▸ The problem
Word for word, transcribe the data below from the line with "a refusal. -/" to the line with "t.pending = s.pending", keeping both of those lines.
[[ Material shown, beginning ]]
-- ==== Sys2Proof/Certificates/Slice0/Obligations.lean ====
section
/-! DEFINITION. The statements for the provers, from the rules of spec/. -/

open Sys2Proof Sys2Proof.Machine

/-- A step at a state with a command in front of its queue is exec of that command on the state with the rest of the queue,
for every command and every state (queueing: model's choice, assumption 3). With no command waiting a step adds one to
both cycle counts when the start has a phase, changes nothing when it has none, and nothing but the clock ever (model's
choice, assumption 1). -/
def Obligations.StepRunsFrontCommandOrCycles : Prop :=
  (∀ (i : Instr) (s : State), step { s with pending := i :: s.pending } = exec i s)
  ∧ (∀ s : State, s.pending = [] → ∃ t, step s = .next t ∧ t = { s with clk := t.clk }
    ∧ (s.start.phase ≠ 0 → t.clk = { s.clk with cycles := s.clk.cycles + 1, intvCc := s.clk.intvCc + 1 })
    ∧ (s.start.phase = 0 → t = s))

/-- The reset state: every tile is Idle with TL_NUM_MODE 0x30, a scrub interval of 0x10, an empty store and its clerk held;
every stack has ML_SPLIT 0x80000CA8 and 0x18 as the scrub interval of its ML_SCRUB; every port is enabled, follows bells and
is Off; LK_MOD_ID is 0x1FFFF, the vote wait 0x20, the hop limit 0x40; the bell period is 1,000 µs and the hold limit 20
µs; no domain is on and no command waits. It meets the invariant of the queue (every waiting
command is well-formed), and every memory of it is in its canonical form. -/
def Obligations.ResetState : Prop :=
  ((∀ p, (getTile State.reset p).st = .idle ∧ (getTile State.reset p).num.mode = 0x30#32
    ∧ (getTile State.reset p).store.scrubIntv = 0x10 ∧ (getTile State.reset p).store.mem = []
    ∧ (getTile State.reset p).clerk.run = .held)
  ∧ (∀ k, (getStack State.reset k).split = 0x80000CA8 ∧ (getStack State.reset k).scrubH = 0x18)
  ∧ (∀ p, (getPort State.reset p).en = true ∧ (getPort State.reset p).follow = true ∧ (getPort State.reset p).st = 0)
  ∧ State.reset.link.modId = 0x1FFFF ∧ State.reset.link.voteW = 0x20 ∧ State.reset.link.hopLimit = 0x40
  ∧ State.reset.clk.periodUs = 1000 ∧ State.reset.clk.holdUs = 20
  ∧ State.reset.pending = [] ∧ (∀ d, domOn State.reset d = false))
  ∧ ((∀ i ∈ State.reset.pending, i.wf = true) ∧ stateMemWf State.reset = true)

/-- A command that is not well-formed (it names a unit the part does not have) is refused as noSuchUnit in every state. -/
def Obligations.StrayUnitRefused : Prop :=
  ∀ (i : Instr) (s : State), i.wf = false → exec i s = .refused .noSuchUnit

/-- Every command whose units exist completes in every state: none ends in a fault or a refusal. -/
def Obligations.WellFormedCommandsComplete : Prop :=
  ∀ (i : Instr) (s : State), i.wf = true → ∃ t, exec i s = .next t

/-- No command changes the queue: where exec answers a next state, the commands that wait are those that waited before. -/
def Obligations.CommandsKeepTheQueue : Prop :=
  ∀ (i : Instr) (s t : State), exec i s = .next t → t.pending = s.pending

/-- From every state whose waiting commands are all well-formed, as many steps as commands wait end in a next state with
an empty queue. -/
def Obligations.WellFormedQueueRunsToItsEnd : Prop :=
  ∀ s : State, (∀ i ∈ s.pending, i.wf = true) →
    ∃ t, Sys2Proof.core.run s.pending.length s = .next t ∧ t.pending = []

/-- From every state whose waiting commands are all well-formed (they name units the part has, R11), a step answers a next
state, and its waiting commands are all well-formed. -/
def Obligations.StepKeepsWellFormedQueue : Prop :=
  ∀ s : State, (∀ i ∈ s.pending, i.wf = true) → ∃ t, step s = .next t ∧ (∀ i ∈ t.pending, i.wf = true)

/-- INPUT_GOOD, MRST_N_RELEASE, PERST_ASSERT and PERST_RELEASE complete. INPUT_GOOD with 40 to 60 V when the input was not
good: the input voltage is latched, ALERT_N and THERMTRIP_N show their latches; with MRST_N high and no thermal trip
latched a start begins (phase 0x01, the next start number, not ready), with MRST_N low the start record stays, with a
trip latched the start record stays and D92 comes on (R441, R498, R499). MRST_N_RELEASE from a low MRST_N: the pin is high,
and a start begins when the input is good and THERMTRIP_N high, else nothing more changes. PERST_ASSERT: the pin is low
and the controller down with its BARs, its enables and its MSI-X table cleared, HST_SCRATCH and the assemblers kept,
nothing outside the host side changed. PERST_RELEASE: the pin is high and the controller up exactly when D95 is on, PWRGD high and
the module not lost, nothing else changed (R457, R500). -/
def Obligations.StartBeginsAndPciResets : Prop :=
  ((∀ (mv : Nat) (s : State), s.pins.inputGood = false → 40000 ≤ mv → mv ≤ 60000 →
    ∃ t, exec (.inputGood mv) s = .next t ∧ t = { s with pins := t.pins, power := t.power, start := t.start }
      ∧ t.pins = { s.pins with
          inputGood := true, alertN := !s.pins.alertLatched, thermtripN := !s.pins.thermLatched }
      ∧ t.power.inputMv = mv
      ∧ (s.pins.thermLatched = false → s.pins.mrstN = true → t.power = { s.power with inputMv := mv }
        ∧ t.start.phase = 1 ∧ t.start.number = s.start.number + 1 ∧ t.start.ready = false)
      ∧ (s.pins.thermLatched = false → s.pins.mrstN = false → t.power = { s.power with inputMv := mv } ∧ t.start = s.start)
      ∧ (s.pins.thermLatched = true → t.start = s.start ∧ ∀ d, domOn t d = (d == 92 || domOn s d)))
  ∧ (∀ s : State, s.pins.mrstN = false →
    ∃ t, exec .mrstNRelease s = .next t ∧ t = { s with pins := { s.pins with mrstN := true }, start := t.start }
      ∧ (s.pins.inputGood = true → s.pins.thermtripN = true →
        t.start.phase = 1 ∧ t.start.number = s.start.number + 1 ∧ t.start.ready = false)
      ∧ (s.pins.inputGood = false ∨ s.pins.thermtripN = false → t.start = s.start)))
  ∧ (∀ s : State,
    (∃ t, exec .perstAssert s = .next t ∧ t = { s with pins := { s.pins with perstN := false }, hst := t.hst }
      ∧ t.hst.pcieUp = false ∧ t.hst.memEn = false ∧ t.hst.busMaster = false ∧ t.hst.msixEn = false ∧ t.hst.bar0 = 0
      ∧ t.hst.bar2 = 0 ∧ t.hst.msix = [] ∧ t.hst.scratch = s.hst.scratch ∧ t.hst.asm = s.hst.asm)
    ∧ (∃ t, exec .perstRelease s = .next t ∧ t = { s with
        pins := { s.pins with perstN := true }
        hst := { s.hst with pcieUp := domOn s 95 && s.pins.pwrgd && !s.reeve.gone } }))

/-- MRST_N_ASSERT, THERMAL_TRIP, INPUT_PROTECT_OFF, INPUT_REMOVAL_CLEAR and RAIL_FAILURE complete. MRST_N_ASSERT in a start or
at work: phase 0x01, MRST_N low, LREQ_N high, D92 alone on, no tile, port, partition or DRAM content kept, but the flash, the fuses,
the repair ledger, the sideband, JTAG, HST_SCRATCH and the Reeve's records (R498). THERMAL_TRIP: the same
domains and stores, phase 0, THERMTRIP_N low and latched, a power cycle requested (R474). INPUT_PROTECT_OFF and a
failed VCORE: no domain on, phase 0, every pin at its unpowered value but MRST_N, PERST_N and the two latches, the flash,
fuses, ledger and fatal records kept; INPUT_REMOVAL_CLEAR the same with both latches cleared (R461, R499). A failed
VMILL or VD2D of stack k: the stack is lost and its two domains off. A failed VLINK or VLINKA: ALERT_N low and latched,
a power cycle requested, every port Off and D95 off (R464). A failed domain of a port pair fences both its ports (R388; that row:
model's choice, assumption 29). -/
def Obligations.PowerLoss : Prop :=
  (∀ s : State, s.pins.mrstN = true → s.pins.thermtripN = true → s.start.phase ≠ 0 →
    ∃ t, exec .mrstNAssert s = .next t ∧ t.start.phase = 1 ∧ t.start.ready = false
      ∧ t.pins = { s.pins with mrstN := false, lreqN := 0xF } ∧ (∀ d, domOn t d = (d == 92)) ∧ t.tiles = [] ∧ t.dram = []
      ∧ t.ports = [] ∧ t.parts = [] ∧ t.start.flash = s.start.flash ∧ t.start.fuses = s.start.fuses
      ∧ t.start.ledger = s.start.ledger ∧ t.side = s.side ∧ t.jtag = s.jtag ∧ t.hst.scratch = s.hst.scratch
      ∧ t.reeve.recs = s.reeve.recs)
  ∧ (∀ s : State, domOn s 92 = true → s.pins.thermLatched = false →
    ∃ t, exec .thermalTrip s = .next t ∧ t.start.phase = 0
      ∧ t.pins = { s.pins with lreqN := 0xF, thermtripN := false, thermLatched := true } ∧ (∀ d, domOn t d = (d == 92))
      ∧ t.tiles = [] ∧ t.dram = [] ∧ t.ports = [] ∧ t.parts = [] ∧ t.start.flash = s.start.flash
      ∧ t.start.ledger = s.start.ledger ∧ t.reeve.cycleReq = true)
  ∧ (∀ s : State, ∃ t, exec .inputProtectOff s = .next t ∧ (∀ k, exec (.railFailure 0 k) s = .next t)
      ∧ (∀ d, domOn t d = false) ∧ t.tiles = [] ∧ t.dram = [] ∧ t.ports = [] ∧ t.parts = [] ∧ t.start.phase = 0
      ∧ t.pins = {
          mrstN := s.pins.mrstN, perstN := s.pins.perstN
          alertLatched := s.pins.alertLatched, thermLatched := s.pins.thermLatched }
      ∧ t.start.flash = s.start.flash ∧ t.start.fuses = s.start.fuses ∧ t.start.ledger = s.start.ledger
      ∧ t.reeve.fatal = s.reeve.fatal
      ∧ exec .inputRemovalClear s
        = .next { t with pins := { mrstN := s.pins.mrstN, perstN := s.pins.perstN } })
  ∧ (∀ (s : State) (k : Nat), k < 8 → ∃ t, exec (.railFailure 1 k) s = .next t ∧ exec (.railFailure 2 k) s = .next t
    ∧ domOn t (60 + k) = false ∧ domOn t (68 + k) = false ∧ (getStack t k).lost = true)
  ∧ (∀ (s : State) (k : Nat), ∃ t, exec (.railFailure 3 k) s = .next t ∧ exec (.railFailure 4 k) s = .next t
    ∧ t.pins.alertN = false ∧ t.pins.alertLatched = true ∧ t.reeve.cycleReq = true ∧ domOn t 95 = false
    ∧ ∀ p, p < 32 → (getPort t p).st = 0)
  ∧ (∀ (s : State) (k : Nat), k < 16 → ∃ t, exec (.railFailure 6 k) s = .next t
    ∧ (getPort t k).fenced = true ∧ (getPort t (k + 16)).fenced = true)

/-- START_PHASE_COMPLETE and MODULE_READY complete. Phase 0x01 with MRST_N high ends in phase 0x02 with PWRGD high, D92 on
and the slot that the boot ROM chooses running, and in phase 0x0F with PWRGD high and ALERT_N low and latched when no
slot may run or the part is Scrapped (R441, R414, R456). Each of phases 0x02 to 0x06 ends in the one after it; phase
0x02 leaves D93 to D95 on, phase 0x03 D0 to D75, phase 0x06 every bolt unwritten and the time its tests took. Phase 0x07
ends, once, when no port blocks it, and changes the start record alone; with it ended, firmware running, a life-cycle state neither
Raw nor Scrapped and a module ID set, MODULE_READY makes the module ready in phase 0x08 with a readiness report
of 256 B that shows the phase, and changes no tile, stack, port, partition nor the clock (R454). -/
def Obligations.StartPhasesInOrder : Prop :=
  ∀ (ms : Nat) (flashOk : Bool) (ucie : List (Nat × Nat × Option Nat)) (found : List TileFound) (sense : List (Nat × Nat))
    (rows : List (Nat × Nat × Bool)) (s : State),
    (s.start.phase = 1 → s.pins.mrstN = true → bootSlot s ≠ 0 → s.start.lifeCycle ≠ .scrapped →
      ∃ t, exec (.startPhaseComplete ms flashOk ucie found sense rows) s = .next t ∧ t.start.phase = 2
        ∧ t.start.runSlot = bootSlot s ∧ t.pins = { s.pins with pwrgd := true } ∧ domOn t 92 = true)
    ∧ (s.start.phase = 1 → s.pins.mrstN = true → bootSlot s = 0 ∨ s.start.lifeCycle = .scrapped →
      ∃ t, exec (.startPhaseComplete ms flashOk ucie found sense rows) s = .next t ∧ t.start.phase = 0x0F
        ∧ t.pins = { s.pins with pwrgd := true, alertN := false, alertLatched := true })
    ∧ (2 ≤ s.start.phase → s.start.phase ≤ 6 →
      ∃ t, exec (.startPhaseComplete ms flashOk ucie found sense rows) s = .next t ∧ t.start.phase = s.start.phase + 1
        ∧ (s.start.phase = 2 → domOn t 93 = true ∧ domOn t 94 = true ∧ domOn t 95 = true)
        ∧ (s.start.phase = 3 → ∀ d, d < 76 → domOn t d = true)
        ∧ (s.start.phase = 6 → t.bolts = [] ∧ t.start.memMs = ms))
    ∧ (s.start.phase = 7 → s.start.blocking = 0 → s.start.linkDone = false →
      ∃ t, exec (.startPhaseComplete ms flashOk ucie found sense rows) s = .next t ∧ t = { s with start := t.start }
        ∧ t.start.linkDone = true ∧ t.start.phase = 7 ∧ t.start.ms = s.start.ms + ms)
    ∧ (s.start.phase = 7 → s.start.linkDone = true → s.start.runSlot ≠ 0 → s.start.lifeCycle ≠ .raw →
      s.start.lifeCycle ≠ .scrapped → s.link.modId ≠ 0x1FFFF →
      ∃ t, exec (.moduleReady ms) s = .next t ∧ t.start.phase = 8 ∧ t.start.ready = true
        ∧ t.start.readyMs = s.start.ms + ms ∧ t.start.report.length = 256
        ∧ fld t.start.report 2 1 = 8
        ∧ t.tiles = s.tiles ∧ t.mems = s.mems ∧ t.ports = s.ports ∧ t.parts = s.parts ∧ t.clk = s.clk)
[[ Material shown, end ]]
▸ Finished task
/-- Every command whose units exist completes in every state: none ends in a fault or a refusal. -/
def Obligations.WellFormedCommandsComplete : Prop :=
  ∀ (i : Instr) (s : State), i.wf = true → ∃ t, exec i s = .next t

/-- No command changes the queue: where exec answers a next state, the commands that wait are those that waited before. -/
def Obligations.CommandsKeepTheQueue : Prop :=
  ∀ (i : Instr) (s t : State), exec i s = .next t → t.pending = s.pending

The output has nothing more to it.